Fig 1.
General architecture of the pipeline.
Module 1: extract variants from Ensembl affecting genes linked to monogenic diabetes. Module 2: filter variant by consequence on the protein. Module 3: extract variants from ClinVar affecting genes linked to monogenic diabetes. Modules 4 and Module 5: extract the variants from the literature using the mining by Rafique et al. Module 6: consolidate the variants in a single table. Translation: produce the possible variant protein sequences. MODY—maturity-onset diabetes of the young, MD—monogenic diabetes, ND—neonatal diabetes, API—application programming interface, PMID—identifiers of scientific publications from the PubMed database, dbSNP identifiers—identifiers of the genomic variants from the dbSNP database, that start from “rs”.
Fig 2.
Distribution of the consequence types within pathogenicity categories of the variants.

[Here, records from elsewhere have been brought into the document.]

/-- What the engines do, each in its turn. A chain that is not stopped starts the command after COMPLETION once it passes its
checks; each command reads a block, at its own party at once and elsewhere by a request, and once it has come writes it, at its own
party at once and elsewhere by a packet that the home acknowledges; one with an uncorrectable error ends a COPY and a CPY; a command
with nothing left writes COMPLETION; a post reaches its barrier and is answered, and the copy and gather units of a core move their
blocks. -/
def Obligations.EngineEvents : Prop :=
  (∀ (s : State) (c : CoreId) (hdr : Word) (ch : Chain) (ev : CoreId → Word → Instr) (op : Nat),
    (op, ev) ∈ [(0, Instr.engineNop), (1, .copyCmd), (2, .gatherCmd), (3, .ssHeadToMemory), (4, .ssMemoryToHead),
      (5, .countersCmd)] → findChain (getCore s c) (sliceOff hdr.toNat) = some ch → ch.cmd = none → ch.comp < ch.tail →
    (getCore s c).stopped = false → isTurn s c ch = true →
    let b := ringCmd s c ch (ch.comp + 1)
    cmdOp b = op → cmdCheck s c ch b = 0 → ∃ t x, exec (ev c hdr) s = .next t ∧
      findChain (getCore t c) (sliceOff hdr.toNat) = some { ch with cmd := some x } ∧ x.seq = ch.comp + 1 ∧ x.cmd = b ∧
      x.topx = b.getLsbD 496 ∧ x.next = 0 ∧ x.done = 0 ∧ t.mem = s.mem) ∧
  (∀ (s : State) (c : CoreId) (hdr : Word) (ch : Chain) (w : EngCmd), findChain (getCore s c) (sliceOff hdr.toNat) = some ch →
    ch.cmd = some w → w.fail = none → chainWorks s c ch = true → isTurn s c ch = true →
    let b := w.cmd
    let asked := fun (party : CoreId) (xs : List XOk) => (askBlock party c w.next xs s).1
    let reads := fun (i : Instr) (x : Inflight) => ∃ t v, exec i s = .next t ∧
      findChain (getCore t c) (sliceOff hdr.toNat) = some { ch with cmd := some v } ∧ v.next = w.next + 1 ∧
      v.inflight = w.inflight ++ [x] ∧ v.done = w.done ∧ t.mem = s.mem
    (cmdOp b = 0 → w.fill = none → ∃ t, exec (.engineNop c hdr) s = .next t ∧
      t.mem = memSetBytes s.mem (withBytes (headerBytes c ch 24 8) w.seq) ∧
      ∃ z, findChain (getCore t c) (sliceOff hdr.toNat) = some z ∧ z.comp = w.seq ∧ z.cmd = none) ∧
    (cmdOp b = 1 → w.inflight = [] → cmdPost b = false ∨ w.next / copyPer b ≤ w.posted → w.next < copyTotal b →
      beginsFill b w.next = false ∨ w.fill ≠ none →
      (∀ va xs, copySrc b w.next = some va → engLocs s c true va .engRead = .ok xs → reads (.copyCmd c hdr) (asked c xs)) ∧
      (copySrc b w.next = none → reads (.copyCmd c hdr) (madeBlock w.next (copyFill b).1 (copyFill b).2 s))) ∧
    (cmdOp b = 2 → 0 < w.next → w.next < blkNat b 24 4 → w.inflight.length < 64 → ∀ va xs, va ≠ 0 →
      gatherEntry s c b w.next = .ok va → engLocs s c false va .engRead = .ok xs →
      reads (.gatherCmd c hdr) (asked c xs)) ∧
    (cmdOp b = 3 → w.inflight = [] → w.next < blkNat b 28 4 / 64 → (getCore s c).stopped = false → ∀ x,
      handleSlot s ((getCore s c).ctx.getD 0) (blkWord b 8) = some x →
      let r := headGet (getStore s ch.stack) x (blkNat b 24 4 + 64 * w.next)
      reads (.ssHeadToMemory c hdr) (madeBlock w.next r.1 r.2 s)) ∧
    (cmdOp b = 4 → w.inflight = [] → w.next < blkNat b 28 4 / 64 → (getCore s c).stopped = false → ∀ x xs,
      handleSlot s ((getCore s c).ctx.getD 0) (blkWord b 8) = some x →
      engLocs s c true (blkWord b 16 + BitVec.ofNat 64 (64 * w.next)) .engRead = .ok xs →
      reads (.ssMemoryToHead c hdr) (asked (stackId ch.stack) xs)) ∧
    (cmdOp b = 5 → ∃ t v, exec (.countersCmd c hdr) s = .next t ∧
      findChain (getCore t c) (sliceOff hdr.toNat) = some { ch with cmd := some v } ∧ t.mem = s.mem ∧
      v.inflight = [madeBlock 0 (mkBlock 64 8 fun i => ((getCore s c).engines.toList.getD i 0).toNat) 0x7FC0 s])) ∧
  (∀ (s : State) (c : CoreId) (hdr : Word) (ch : Chain) (w : EngCmd) (x : Inflight) (xs : List Inflight) (ys : List XOk),
    findChain (getCore s c) (sliceOff hdr.toNat) = some ch → ch.cmd = some w → w.parked = false → w.inflight = x :: xs → x.here = true →
    let op := cmdOp w.cmd
    let party := if op = 3 then stackId ch.stack else c
    let va := if op = 1 then copyDst w.cmd x.ix else if op = 5 then blkWord w.cmd 8
      else blkWord w.cmd 16 + BitVec.ofNat 64 (64 * x.ix)
    let locs := ys.map (·.loc)
    let tag := if op = 2 then x.outTag else x.tag
    let wrote := fun (t : State) => (op ≠ 5 → ∃ v, findChain (getCore t c) (sliceOff hdr.toNat) = some { ch with cmd := some v } ∧
        v.done = w.done + 1 ∧ v.inflight = if op = 2 then xs else []) ∧
      (op = 5 → ∃ z, findChain (getCore t c) (sliceOff hdr.toNat) = some z ∧ z.comp = w.seq ∧ z.cmd = none)
    let blockSet := memSetTags (memSetBytes s.mem (withBytes locs x.data.toNat)) [(blockOf (locs.headD 0), tag)]
    (op = 1 → x.bad = true → ∃ t z, exec (.engineReadReply c hdr) s = .next t ∧
      findChain (getCore t c) (sliceOff hdr.toNat) = some z ∧ z.comp = w.seq ∧ z.cmd = none) ∧
    (op = 1 ∧ x.bad = false ∨ op = 2 ∨ op = 3 ∨ op = 5 →
      (x.out = false → engLocs s c (op != 2 && op != 5) va .engWrite = .ok ys →
        (homeName (locs.headD 0) = party → ∃ t, exec (.engineReadReply c hdr) s = .next t ∧ wrote t ∧
          (op ≠ 5 → t.mem = blockSet) ∧
          (op = 5 → w.fill = none → t.mem = memSetBytes blockSet (withBytes (headerBytes c ch 24 8) w.seq))) ∧
        (homeName (locs.headD 0) ≠ party → ∃ t v m, exec (.engineReadReply c hdr) s = .next t ∧ t.mem = s.mem ∧
          findChain (getCore t c) (sliceOff hdr.toNat) = some { ch with cmd := some v } ∧
          v.inflight = { x with out := true, locs := locs } :: (if op = 2 then xs else []) ∧ v.done = w.done ∧
          t.net = s.net ++ [m] ∧ m.src = party ∧ m.dst = homeName (locs.headD 0) ∧
          m.body = .store c x.id (chainName c ch.hdr) w.seq (withBytes locs x.data.toNat) [(blockOf (locs.headD 0), tag)])) ∧
      (x.out = true → x.acked = false → exec (.engineReadReply c hdr) s = .next s) ∧
      (x.out = true → x.acked = true → ∃ t, exec (.engineReadReply c hdr) s = .next t ∧ wrote t)) ∧
    (op = 4 → ∀ y st, handleSlot s ((getCore s c).ctx.getD 0) (blkWord w.cmd 8) = some y →
      headSet (granuleCap s ch.stack) (seqNum (blkWord w.cmd 8)) (blkNat w.cmd 24 4 + 64 * x.ix) (x.data, x.outTag)
        (getStore s ch.stack) = some st →
      ∃ t, exec (.engineReadReply c hdr) s = .next t ∧ wrote t ∧ t.mem = s.mem ∧ t.stores = (setStore ch.stack st s).stores)) ∧
  (∀ (s : State) (c : CoreId) (num : BitVec 8) (n : BitVec 40) (m : Msg) (h : Nat) (ch : Chain) (w : EngCmd),
    postAt s c num n = some (m, h) → findChain (getCore s m.sndr) h = some ch → ch.cmd = some w →
    let bar := getBar (getCore s c) num.toNat
    let answered := fun (ok : Bool) (t : State) =>
      if m.src = m.dst then findChain (getCore t m.sndr) h = some { ch with cmd := some (postAnswered ok w) }
      else ∃ q ∈ t.net, q.src = m.dst ∧ q.dst = m.src ∧ q.body = .posted m.sndr h ok
    let good := num.toNat < (getCore s c).kd.barriers ∧ bar.expect ≠ 0 ∧ bar.count.toNat + n.toNat ≤ bar.expect.toNat
    (¬ good → ∃ t, exec (.enginePost c num n) s = .next t ∧ answered false t ∧ getBar (getCore t c) num.toNat = bar) ∧
    (good → ∃ t, exec (.enginePost c num n) s = .next t ∧ answered true t ∧ getBar (getCore t c) num.toNat =
      if bar.count.toNat + n.toNat = bar.expect.toNat then { bar with phase := bar.phase + 1, count := 0 }
      else { bar with count := BitVec.ofNat 24 (bar.count.toNat + n.toNat) })) ∧
  (∀ (s : State) (c : CoreId) (y : CpyCmd) (ys : List CpyCmd), (getCore s c).cpys = y :: ys → y.parked = false →
    (∀ xs, y.inflight = [] → 0 < y.done → isCpyTurn s c = true →
      engLocs s c true (y.src + BitVec.ofNat 64 (64 * y.done)) .engRead = .ok xs →
      ∃ t v, exec (.cpyBlock c) s = .next t ∧ (getCore t c).cpys.head? = some v ∧ t.mem = s.mem ∧ v.done = y.done ∧
        v.inflight = [(askBlock c c y.done xs s).1]) ∧
    ∀ x zs, y.inflight = x :: zs → x.here = true →
      (x.bad = true → ∃ t, exec (.cpyBlock c) s = .next t ∧ y.key ∉ (getCore t c).cpys.map (·.key)) ∧
      ∀ xs, x.bad = false → x.out = false → engLocs s c true (y.dst + BitVec.ofNat 64 (64 * y.done)) .engWrite = .ok xs →
        let locs := xs.map (·.loc)
        (homeName (locs.headD 0) = c → ∃ t, exec (.cpyBlock c) s = .next t ∧
          t.mem = memSetTags (memSetBytes s.mem (withBytes locs x.data.toNat)) [(blockOf (locs.headD 0), x.tag)]) ∧
        (homeName (locs.headD 0) ≠ c → ∃ t m, exec (.cpyBlock c) s = .next t ∧ t.mem = s.mem ∧ t.net = s.net ++ [m] ∧
          m.dst = homeName (locs.headD 0) ∧ ∃ v, (getCore t c).cpys.head? = some v ∧ v.done = y.done ∧
          v.inflight = [{ x with out := true, locs := locs }])) ∧
  (∀ (s : State) (party c : CoreId) (ix : Nat) (xs : List XOk),
    let r := askBlock party c ix xs s
    let locs := xs.map (·.loc)
    let b := engBlock s locs (xs.any (·.poison))
    r.1.ix = ix ∧ r.1.out = false ∧ r.2.mem = s.mem ∧
    (homeName (locs.headD 0) = party → r.1.here = true ∧ r.1.data = b.1 ∧ r.1.tag = b.2 ∧ r.2 = { s with msgs := s.msgs + 1 }) ∧
    (homeName (locs.headD 0) ≠ party → r.1.here = false ∧ ∃ m, r.2.net = s.net ++ [m] ∧ m.src = party ∧
      m.dst = homeName (locs.headD 0) ∧ m.body = if isFarLoc (locs.headD 0) then .readFar (.engine c r.1.id) (locs.headD 0)
        else .request (.engine c r.1.id) false true)) ∧
  ∀ (s : State) (c : CoreId) (g : GatherOp), (getCore s c).gathers = [g] →
    (g.lanes.length ≤ g.next → s.ag.run ≠ .free → s.ag.aid = g.aid →
      ∃ t, exec (.gatherReply c) s = .next t ∧ (getCore t c).gathers = [] ∧
        (s.ag.place ≠ c → ∃ m, t.net = s.net ++ [m] ∧ m.dst = s.ag.place ∧
          m.body = .token g.aid g.key (BitVec.ofNat 64 (g.lanes.length % 2 ^ 48)) g.keys) ∧
        (s.ag.place = c → ∀ k, s.ag.tokens.find? (fun x => x.key == g.key) = some k → t.ag.outreq =
            (if k.counts then s.ag.outreq - 1 else s.ag.outreq) ∧
          t.ag.s = (if k.reg = 0 ∨ s.ag.run = .dead then s.ag.s else s.ag.s.setIfInBounds k.reg (BitVec.ofNat 64 (g.lanes.length % 2 ^ 48))))) ∧
    ∀ p x xs, g.lanes[g.next]? = some p → g.inflight.find? (fun x => x.ix == p.1 && x.here) = some x → x.out = false →
      engLocs s c false (if g.scatter then p.2 else g.base + BitVec.ofNat 64 (64 * p.1)) .engWrite = .ok xs →
      homeName ((xs.map (·.loc)).headD 0) = c → ∃ t v, exec (.gatherReply c) s = .next t ∧ (getCore t c).gathers = [v] ∧
        v.next = g.next + 1 ∧
        t.mem = memSetTags (memSetBytes s.mem (withBytes (xs.map (·.loc)) x.data.toNat))
          [(blockOf ((xs.map (·.loc)).headD 0), x.outTag)]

A: Variants from Ensembl, B: Variants from ClinVar. The heatmap shows the percentage of variants within pathogenicity categories for each consequence type. Arrows indicate the consequence types that were left in the Ensembl reference table created in Module 2 after filtering. “Stop lost” is marked with a blue arrow as it has conflicting evidence in two sources (see detailed in the text).
Fig 3.
A: All isoforms of the protein product of HNF1A with the amino acid variants from the database mapped on the sequence. B: Examples of the random fragments of the products of the canonical isoforms of HNF1A and ABCC8 showing the difference in density of variants from level 1 and level 2 databases. The top row of blue dots represents the positions of the variants from the level 2 database, whilst the bottom green row represents the positions of the variants from the level 1 database. Being the most well-studied gene, HNF1A has an almost equal number of dots in both rows as most of the reported variants are revised and confirmed as pathogenic. ABCC8 has a lot of variants in the level 1 database that are not confirmed as pathogenic and, thus, are not in the level 2 database.
Fig 4.
Venn diagram representing the number of variants in two levels of the database and the number of variants taken from different sources.
Level 1 database (at the left) consists of i. ClinVar variants retrieved when querying three phenotypes, i.e. “MODY”, “monogenic diabetes”, and “neonatal diabetes” mapped to Ensembl; ii. All variants from Rafique et al. mapped to Ensembl. Level 2 database (at the right) consists of i. ClinVar “pathogenic” + “likely pathogenic” variants; ii. Variants from Rafique et al. excluded BLK, KLF11, and PAX4.
Fig 5.
Number of variants in the genes with the largest number of variants.
Selected are the genes in which the number of variants in the level 1 database is more than 20. The full bars represent the number of variants in the level 1 database, and the brown part of the bars represents the number of variants in the level 2 database.